Teaming up on titanium: Australia joins forces with US
US Energy Department Laboratory, Oak Ridge National Laboratory (ORNL) has signed a memorandum of understanding (MoU) with CSIRO to explore ways to improve efficiency for powders used as feedstock in the production of titanium components.
The aim is to "get more from Australian ore" by fostering a manufacturing industry delivering high value-added titanium products, capable of increasing Australian export earnings by a factor of 100 in comparison with unprocessed ore.
"We’re excited to work with CSIRO, because we see it as a way to accelerate the worldwide development of innovative, energy efficient titanium processing and production," Dr Bill Peter, Leader of the Materials Processing and Manufacturing Group of ORNL, said.
Titanium is strong, light, and resistant to corrosion, fatigue and cracking and is currently used in high-end markets such as aerospace where its superior performance is considered worth the cost of production. These properties would be of benefit across many other markets if production costs were lowered.
The complementary knowledge base of the two world-class research institutions will develop science and technologies for titanium, titanium powders, and the manufacture of titanium components.
Together ORNL and CSIRO have significant science capability in the emerging area of kinetic metal production, specifically in the application of products that can be produced from a particulate precursor, such as continuous sheet production of titanium via roll compaction.
John Barnes, Leader of CSIRO Titanium Technologies said: "We’ve each worked on different types of powders and with the world-class science capability at each facility, we can complement each other to improve our fundamental understanding".
ORNL is excited about further collaborating with CSIRO in the area of novel titanium processing and manufacturing.
Dr Bill Peter, Leader of the Materials Processing and Manufacturing Group of ORNL said: "Between ORNL and CSIRO, there is substantial understanding of powder handling, morphology, characteristics and effects in processing which likely can’t be found elsewhere in the world, and are critical for developing affordable methods of making titanium components and products, such as sheet for heat exchange and desalination."
The collaboration has the ability to provide a paradigm shift in the way we manufacture titanium components with leaner, cleaner manufacturing using powder output from entirely new and innovative production methods.
"We’re excited to work with CSIRO, because we see it as a way to accelerate the worldwide development of innovative, energy efficient titanium processing and production," Dr Peter said.
The impact of this collaboration will see improved understanding of novel production methods, energy efficiency, economic growth and reduced greenhouse gas emissions for the same kilogram of material produced today.
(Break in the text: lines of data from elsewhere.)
-- ==== Sys2Proof/Word.lean ====
section
/-! DEFINITION. The word types of the F256, fields of a register word, and the sparse table in which the model
holds register space, vector memory and per-instance contexts. -/

namespace Sys2Proof

/-- One 32-bit register of the register space (R9). -/
abbrev Word := BitVec 32
/-- One byte of vector memory (R8). -/
abbrev Byte := BitVec 8

/-- The field of `n` bits of `w` whose lowest bit is `lo`: REGISTER.FIELD of R7's notation `[lo+n-1:lo]`. -/
def Word.get (w : Word) (lo n : Nat) : Nat := (w.extractLsb' lo n).toNat

/-- `w` with the field of `n` bits at `lo` replaced by the low `n` bits of `v`. -/
def Word.put (w : Word) (lo n v : Nat) : Word :=
  (w &&& ~~~(((BitVec.allOnes n).setWidth 32) <<< lo)) ||| (((BitVec.ofNat n v).setWidth 32) <<< lo)

/-- Bit `i` of `w`. -/
def Word.bit (w : Word) (i : Nat) : Bool := w.getLsbD i

/-- `w` with bit `i` set to `b`. -/
def Word.putBit (w : Word) (i : Nat) (b : Bool) : Word :=
  if b then w ||| (1 : Word) <<< i else w &&& ~~~((1 : Word) <<< i)

/-- Bits of `m` taken from `v`, the others from `w`: a write through a write mask (R10). -/
def Word.merge (m v w : Word) : Word := (v &&& m) ||| (w &&& ~~~m)

/-- Two words as one 64-bit number, low word first (R8). -/
def Word.join (lo hi : Word) : Nat := lo.toNat + 2 ^ 32 * hi.toNat

/-- The value of the low `n` bits of `v` read as two's complement. -/
def signed (n v : Nat) : Int :=
  if v % 2 ^ n < 2 ^ (n - 1) then ((v % 2 ^ n : Nat) : Int) else ((v % 2 ^ n : Nat) : Int) - (2 ^ n : Nat)

/-- The low `n` bits of the two's complement form of `z`. -/
def unsigned (n : Nat) (z : Int) : Nat := (z % ((2 ^ n : Nat) : Int)).toNat

/-- The least multiple of `m` at or above `n` divided by `m`: division rounded up. -/
def ceilDiv (n m : Nat) : Nat := (n + m - 1) / m

/-- Bit `i` of a natural number. -/
def natBit (n i : Nat) : Bool := n.testBit i

/-- `n` with bit `i` set. -/
def natSetBit (n i : Nat) : Nat := n ||| 2 ^ i

/-- `n` with bit `i` cleared. -/
def natClearBit (n i : Nat) : Nat := if n.testBit i then n - 2 ^ i else n

/-- The lowest set bit of `n` below `w`. -/
def lowestBit (n w : Nat) : Option Nat := (List.range w).find? (fun i => n.testBit i)

/-- How many of the low `w` bits of `n` are 1. -/
def popCount (n w : Nat) : Nat := (List.range w).countP (fun i => n.testBit i)

/-- The number whose bit `i` is `f i`, for `i` below `w`. -/
def bitsOf (w : Nat) (f : Nat → Bool) : Nat :=
  (List.range w).foldl (fun a i => if f i then a ||| 2 ^ i else a) 0

/-- A counter that stops at `2 ^ w - 1`. -/
def satAdd (w a b : Nat) : Nat := min (a + b) (2 ^ w - 1)

/-! ## The sparse table -/

/-- A table keyed by a natural number. A key it does not list has the table's default value. In its canonical form
keys rise strictly and no entry equals the default of its key. -/
abbrev Tab (α : Type) := List (Nat × α)

/-- The value at `k`; `dflt` gives what an unlisted key holds. -/
def Tab.get {α : Type} (dflt : Nat → α) : Tab α → Nat → α
  | [], k => dflt k
  | (k', v) :: t, k => if k = k' then v else Tab.get dflt t k

/-- The table with `v` listed at `k`, in key order. -/
def Tab.put {α : Type} : Tab α → Nat → α → Tab α
  | [], k, v => [(k, v)]
  | (k', v') :: t, k, v =>
    if k < k' then (k, v) :: (k', v') :: t
    else if k = k' then (k, v) :: t
    else (k', v') :: Tab.put t k v

/-- The table without an entry for `k`. -/
def Tab.erase {α : Type} : Tab α → Nat → Tab α
  | [], _ => []
  | (k', v') :: t, k => if k = k' then Tab.erase t k else (k', v') :: Tab.erase t k

/-- The table with the value at `k` set to `v`; setting the default removes the entry, so that equal tables are
equal data. -/
def Tab.set {α : Type} [DecidableEq α] (dflt : Nat → α) (t : Tab α) (k : Nat) (v : α) : Tab α :=
  if v = dflt k then Tab.erase t k else Tab.put t k v

/-- The table without the entries whose key `p` selects: those keys return to their defaults. -/
def Tab.drop {α : Type} (p : Nat → Bool) (t : Tab α) : Tab α := t.filter (fun e => !p e.1)

/-- The canonical form: keys rise strictly, and no entry equals the default of its key. -/
def Tab.wf {α : Type} [DecidableEq α] (dflt : Nat → α) : Tab α → Bool
  | [] => true
  | [(k, v)] => decide (v ≠ dflt k)
  | (k, v) :: (k', v') :: t => decide (v ≠ dflt k) && decide (k < k') && Tab.wf dflt ((k', v') :: t)

end Sys2Proof
end

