-- ==== Sys2Proof/Syntax.lean ====
section
/-! DEFINITION. The commands of the F256: one constructor per row of the command table, with the data they bring. -/

namespace Sys2Proof

/-- What the comparators of one channel deliver for one tester cycle (R37, R45, R77): CH_CHI and CH_CLO at the compare
events of the cycle (bit i for event or UI i), and whether every sample of window i stayed within its level range. -/
structure Sample where
  chi : BitVec 8
  clo : BitVec 8
  win : BitVec 16
deriving DecidableEq, Repr

/-- What an ECC check finds (R71, R94, R97, R137, R223, R247). -/
inductive Ecc where
  | good | corrected | bad
deriving DecidableEq, Repr

/-- How a register is read: with an aligned 32-bit access or another one (R9), and what the ECC check of the window pair that holds it finds
(R71, R94, R97, R260). -/
structure ReadHow where
  full : Bool
  ecc : Ecc
deriving DecidableEq, Repr

/-- How many dwords a register read packet asks for (R296), and what the ECC checks of the window pairs among them find, by dword. -/
structure ReadLen where
  len : BitVec 7
  ecc : List (BitVec 6 × Ecc)
deriving DecidableEq, Repr

/-- A word to be written to a window, and what the read of its read-modify-write finds (R260). -/
structure WinWord where
  v : Word
  ecc : Ecc
deriving DecidableEq, Repr

/-- What SECDED finds when the micro-engine dispatches a sequence instruction: an uncorrectable error in its sequence-store word, and what
the read of its control-store word finds: the dispatch entry, or the micro-operation NOP itself (R97, R137); and the words of the opcode's vendor
routine that the engine fetches, with what each read finds (R129, R146). -/
structure Fetched where
  ue : Bool
  word : Ecc
  routine : List (BitVec 14 × Ecc)
deriving DecidableEq, Repr

/-- What the SHA-256 of a firmware slot is against the one recorded: the same, the same with an error in Keystone SRAM corrected on the way, or another
(R260, R364). -/
inductive SlotHash where
  | same | repaired | other
deriving DecidableEq, Repr

/-- The voltages at the two balls of a guard monitor, in nanovolts (R347). -/
structure GuardVolts where
  p : Int
  n : Int
deriving DecidableEq, Repr

/-- What a full calibration finds of one fine path (R240): the delay of tap 0 through the loop, the delays of the 48 physical
elements in ticks, the greatest spread of 16 measurements of a quantity, and the deviations of the 64 interpolator steps in half-ticks. -/
structure PathMeas where
  loop : Int
  elems : List Nat
  spread : Nat
  interp : List Int
deriving DecidableEq, Repr

/-- The measurement covers 48 elements and 64 interpolator steps (R240). -/
def PathMeas.ok (m : PathMeas) : Bool := decide (m.elems.length = 48 ∧ m.interp.length = 64)

/-- A full calibration's measurements of one gathered channel. -/
structure ChanMeas where
  chan : BitVec 8
  a : PathMeas
  b : PathMeas
deriving DecidableEq, Repr

/-- The measurements of the reference slice of one pier: two fine paths of the same layout as a channel's (R241). -/
structure SliceMeas where
  pier : BitVec 4
  a : PathMeas
  b : PathMeas
deriving DecidableEq, Repr

/-- The delays of tap 0 measured through the loops of one gathered channel in a VERIFY, with the greatest spread of 16 measurements. -/
structure ChanOffs where
  chan : BitVec 8
  a : Int
  b : Int
  spread : Nat
deriving DecidableEq, Repr

/-- The same of the reference slice of one pier, whose channels are tracked (R241). -/
structure SliceOffs where
  pier : BitVec 4
  a : Int
  b : Int
  spread : Nat
deriving DecidableEq, Repr

/-- What a VERIFY measures: gathered channels, and the slices of piers with tracked ones (R241, R244). -/
structure VerifyMeas where
  chans : List ChanOffs
  slices : List SliceOffs
deriving DecidableEq, Repr

/-- TAG of a signal set (R334), and whether the lanes carried identical copies of the set free of code errors. -/
structure SigTag where
  tag : BitVec 16
  same : Bool
deriving DecidableEq, Repr

/-- What is wrong with a data packet (R295, R297): its CRC or framing; or, with a good CRC, its TYPE or a reserved field, with its credit class
(0 posted, 1 non-posted, 2 completion), tag and payload length. DESIGN CHOICE: a packet of an unlisted TYPE is of the class given (log entry 118). -/
inductive PktFlaw where
  | corrupt
  | reserved (cls : Fin 3) (tag : BitVec 8) (len : BitVec 7)
deriving DecidableEq, Repr

/-- What was abandoned after three failed replays (R222): the read of an origin of R224, or a write, with its requester. -/
inductive Abandoned where
  | fetch (s : Fin 16)
  | dmaRead (q : Fin 2)
  | coreRead (k : Fin 16)
  | corePartial (k : Fin 16)
  | dmaPartial (q : Fin 2)
  | enginePartial
  | coreWrite (k : Fin 16)
  | scrub
  | bitmapRead (p : Fin 16)
  | imageRead
  | dmaWrite (q : Fin 2)
  | capWrite (p : Fin 16)
  | bitmapWrite (p : Fin 16)
deriving DecidableEq, Repr

/-- The serial links (R286, R318, R393). -/
inductive Link where
  | trestle | up | down | twin
deriving DecidableEq, Repr

/-- Who issues a register access (R9, R17): the host, a Newt core, or Keystone. -/
inductive Requester where
  | host
  | core (k : Fin 16)
  | keystone
deriving DecidableEq, Repr

/-- A byte address of the register space (R9, R411), with the core ports of R263 above it: port of core k at
0x100_0000 + 0x1000 × k. -/
abbrev RegAddr := BitVec 25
"As a focus of CSIRO’s Future Manufacturing National Research Flagship, our titanium technologies research program will support the establishment of a world-scale titanium industry in Australia, based on continuous processing that is integrated with downstream manufacturing of metal products," he said.
Future Manufacturing Flagship Director Dr Swee Mak said: "It strengthens our international relationships and allows us to share in important research being conducted internationally. I am delighted that this MoU has been signed between ORNL and CSIRO."